Hexaly Optimizer reaches an average gap of 2.6% within 60 seconds of running time on large instances of the RCPSP. This page illustrates how Hexaly Optimizer outperforms traditional general-purpose optimization solvers on this challenging problem. Since MIP solvers like Gurobi struggle to reach feasibility on this problem, we compare Hexaly’s performance with the CP-SAT solver of Google OR-Tools 9.5, known as a state-of-the-art Constraint Programming (CP) solver.
Input data
This benchmark focuses on large-scale instances of the Resource-Constrained Project Scheduling Problem (RCPSP). We use the RG300 instances introduced by Debels and Vanhoucke in [1]. There are 480 instances comprising 300 tasks each, representing different situations and configurations.
Mathematical models of the Resource-Constrained Project Scheduling Problem (RCPSP)

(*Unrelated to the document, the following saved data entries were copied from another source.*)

/-! ### The units that received bits complete -/

/-- The unit that received bits leave open, the first one begun with `u`. -/
def openAfter : List Bit → List (Bit × Bool) → List Bit
  | u, [] => u
  | u, (b, l) :: rest => if l then openAfter [] rest else openAfter (u ++ [b]) rest

/-- The bits before and after a point of the line: the second part goes on with the unit the first leaves open. -/
theorem unitsFrom_append (u : List Bit) (bs bs' : List (Bit × Bool)) :
    unitsFrom u (bs ++ bs') = unitsFrom u bs ++ unitsFrom (openAfter u bs) bs'
      ∧ openAfter u (bs ++ bs') = openAfter (openAfter u bs) bs' := by
  induction bs generalizing u with
  | nil => exact ⟨rfl, rfl⟩
  | cons beat bs ih =>
    obtain ⟨b, l⟩ := beat
    cases l with
    | true => exact ⟨congrArg (_ :: ·) (ih []).1, (ih []).2⟩
    | false => exact ih (u ++ [b])

/-! ### The RX path's balance -/

/-- An RX path holds the open unit `u`: the bits that fit the buffer, and whether one was dropped (R140, R143). -/
structure RxPath.Holds (v : RxPath) (u : List Bit) : Prop where
  bits : v.bits = u.take (8 * v.cfg.nRxBuf)
  ovf : v.ovf = decide (8 * v.cfg.nRxBuf < u.length)

theorem RxPath.holds_nil {v : RxPath} (hbits : v.bits = []) (hovf : v.ovf = false) : v.Holds [] :=
  ⟨by rw [hbits, List.take_nil], hovf⟩

/-- What the buffer and the overflow mark become when a bit of the unit `u` is written (R140, R143). -/
theorem RxPath.Holds.write {v : RxPath} {u : List Bit} (h : v.Holds u) (b : Bit) :
    (Memory.write v.cfg v.bits b).1 = (u ++ [b]).take (8 * v.cfg.nRxBuf)
      ∧ (v.ovf || (Memory.write v.cfg v.bits b).2) = decide (8 * v.cfg.nRxBuf < (u ++ [b]).length) := by
  have hlen : v.bits.length = min (8 * v.cfg.nRxBuf) u.length := by rw [h.bits, List.length_take]
  obtain ⟨hroom, hw⟩ | ⟨hfull, hw⟩ := Memory.write_cases v.cfg v.bits b
  · have hu : u.length < 8 * v.cfg.nRxBuf := by omega
    rw [hw, h.ovf, h.bits, List.take_of_length_le hu.le, List.take_of_length_le (by simpa using hu)]
    refine ⟨rfl, ?_⟩
    rw [decide_eq_false (by omega), decide_eq_false (by simpa using hu)]
    rfl
  · have hu : 8 * v.cfg.nRxBuf ≤ u.length := by omega
    rw [hw, h.bits, List.take_append_of_le_length hu, Bool.or_true]
    exact ⟨rfl, (decide_eq_true (by simpa using Nat.lt_succ_of_le hu)).symm⟩

/-- From an RX path that holds the open unit `u` the transfers `ts` lead to one that holds the unit they leave open,
and took, with what is left, the items pending and those of the units completed. -/
structure RxBalance (u : List Bit) (v : RxPath) (ts : List Transfer) (v' : RxPath) : Prop where
  cfg : v'.cfg = v.cfg
  holds : v'.Holds (openAfter u (rxBeatsOf ts))
  items : itemsTaken ts ++ v'.out = v.out ++ (unitsFrom u (rxBeatsOf ts)).flatMap fun w => (unitOutcome v.cfg w).2

/-- Transfers of no RX bit and no item balance an RX path with itself. -/
theorem RxBalance.refl {u : List Bit} {v : RxPath} (h : v.Holds u) {ts : List Transfer} (hrx : rxBeatsOf ts = [])
    (htaken : itemsTaken ts = []) : RxBalance u v ts v where
  cfg := rfl
  holds := by rw [hrx]; exact h
  items := by rw [hrx, htaken]; exact (List.append_nil _).symm

theorem RxBalance.trans {u : List Bit} {v v' v'' : RxPath} {ts us : List Transfer} (h : RxBalance u v ts v')
    (h' : RxBalance (openAfter u (rxBeatsOf ts)) v' us v'') : RxBalance u v (ts ++ us) v'' where
  cfg := h'.cfg.trans h.cfg
  holds := by
    rw [rxBeatsOf_append, (unitsFrom_append _ _ _).2]
    exact h'.holds
  items := by
    rw [itemsTaken_append, rxBeatsOf_append, (unitsFrom_append _ _ _).1, List.flatMap_append, List.append_assoc,
      h'.items, ← List.append_assoc, h.items, h.cfg, List.append_assoc]

/-- R140, R145: an accepted bit goes on with the open unit, or ends it and gives its items; none is pending then. -/
theorem RxBalance.rxLine {u : List Bit} {v : RxPath} (h : v.Holds u) (hout : v.out = []) (b : Bit) (l : Bool) :
    RxBalance u v [.rxLine b l] (v.next (.rxLine b l)) := by
  obtain ⟨hbits, hovf⟩ := h.write b
  cases l with
  | false => exact ⟨rfl, ⟨hbits, hovf⟩, (List.append_nil _).symm⟩
  | true =>
    refine ⟨rfl, RxPath.holds_nil rfl rfl, ?_⟩
    change (unitDecode v.cfg (Memory.write v.cfg v.bits b).1 (v.ovf || (Memory.write v.cfg v.bits b).2)).2
      = v.out ++ [u ++ [b]].flatMap fun w => (unitOutcome v.cfg w).2
    rw [hbits, hovf, hout, List.flatMap_singleton]
    rfl

/-- R150: an output transfer takes the head item. -/
theorem RxBalance.output {u : List Bit} {v : RxPath} (h : v.Holds u) {i : Item} (hhead : v.out.head? = some i) :
    RxBalance u v [.output i] (v.next (.output i)) := by
  obtain ⟨is, his⟩ := List.head?_eq_some_iff.mp hhead
  refine ⟨rfl, ⟨h.bits, h.ovf⟩, ?_⟩
  change i :: v.out.tail = v.out ++ []
  rw [his, List.tail_cons, List.append_nil]

theorem rxBalance_fire (x : Transfer) (s t : State) (hreset : x ≠ .reset) (hx : x.enabled s = true)
    (h : x.fire s = .next t) {u : List Bit} (hu : s.rxPath.Holds u) : RxBalance u s.rxPath [x] t.rxPath := by
  rw [fire_rxPath x s t h]
  cases x with
  | reset => exact absurd rfl hreset
  | command w => exact RxBalance.refl hu rfl rfl
  | txLine b l => exact RxBalance.refl hu rfl rfl
  | rxLine b l => exact RxBalance.rxLine hu ((rxReady_iff s).mp hx) b l
  | output i => exact RxBalance.output hu (beq_iff_eq.mp hx)

/-- Every run without reset balances on the RX path, whatever unit is open at its start. -/
theorem runSteps_rxBalance {k : Nat} {s t : State} (hno : noReset k s = true) (hrun : runSteps k s = .next t) :
    ∃ ts, t.trace = s.trace ++ ts ∧ ∀ u, s.rxPath.Holds u → RxBalance u s.rxPath ts t.rxPath :=
  runSteps_relates (R := fun s ts t => ∀ u, s.rxPath.Holds u → RxBalance u s.rxPath ts t.rxPath)
    (fun _ _ _ hu => RxBalance.refl hu rfl rfl) (fun h h' u hu => (h u hu).trans (h' _ (h u hu).holds))
    (fun x s t hreset hx h _ hu => rxBalance_fire x s t hreset hx h hu) hno hrun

Constraint Programming (CP) model
The results reported for OR-Tools are obtained using the RCPSP example provided with the OR-Tools library. The model uses interval decision variables to represent the tasks and cumulative constraints to represent the resources.
Hexaly model
The Hexaly model relies on interval decisions to model the tasks. The cumulative resource constraints can be formulated as follows: for each resource, the amount consumed by the tasks being processed must never exceed the resource’s capacity. To model these constraints, we sum up, for each resource and each instant t, the weights of the tasks that start before t and end after t. To ensure that the constraint is respected at each instant, we use a variadic and operator over the whole time horizon.
function model() {
// Interval decisions: time range of each task
tasks[i in 0...nbTasks] <- interval(0, horizon);
// Task duration constraints
for [i in 0...nbTasks]
constraint length(tasks[i]) == duration[i];
// Precedence constraints between the tasks
for[i in 0...nbTasks][s in 0...nbSuccessors[i]] {
constraint tasks[i] < tasks[successors[i][s]];
}
// Makespan: end of the last task
makespan <- max[i in 0...nbTasks] (end(tasks[i]));
// Cumulative resource constraints
for [r in 0...nbResources] {
constraint and(0...makespan,
t => sum[i in 0...nbTasks](weight[i][r] * contains(tasks[i], t)) <= capacity[r]);
}
// Minimize the makespan
minimize makespan;
}Google OR-Tools and Hexaly results on the Resource-Constrained Project Scheduling Problem (RCPSP)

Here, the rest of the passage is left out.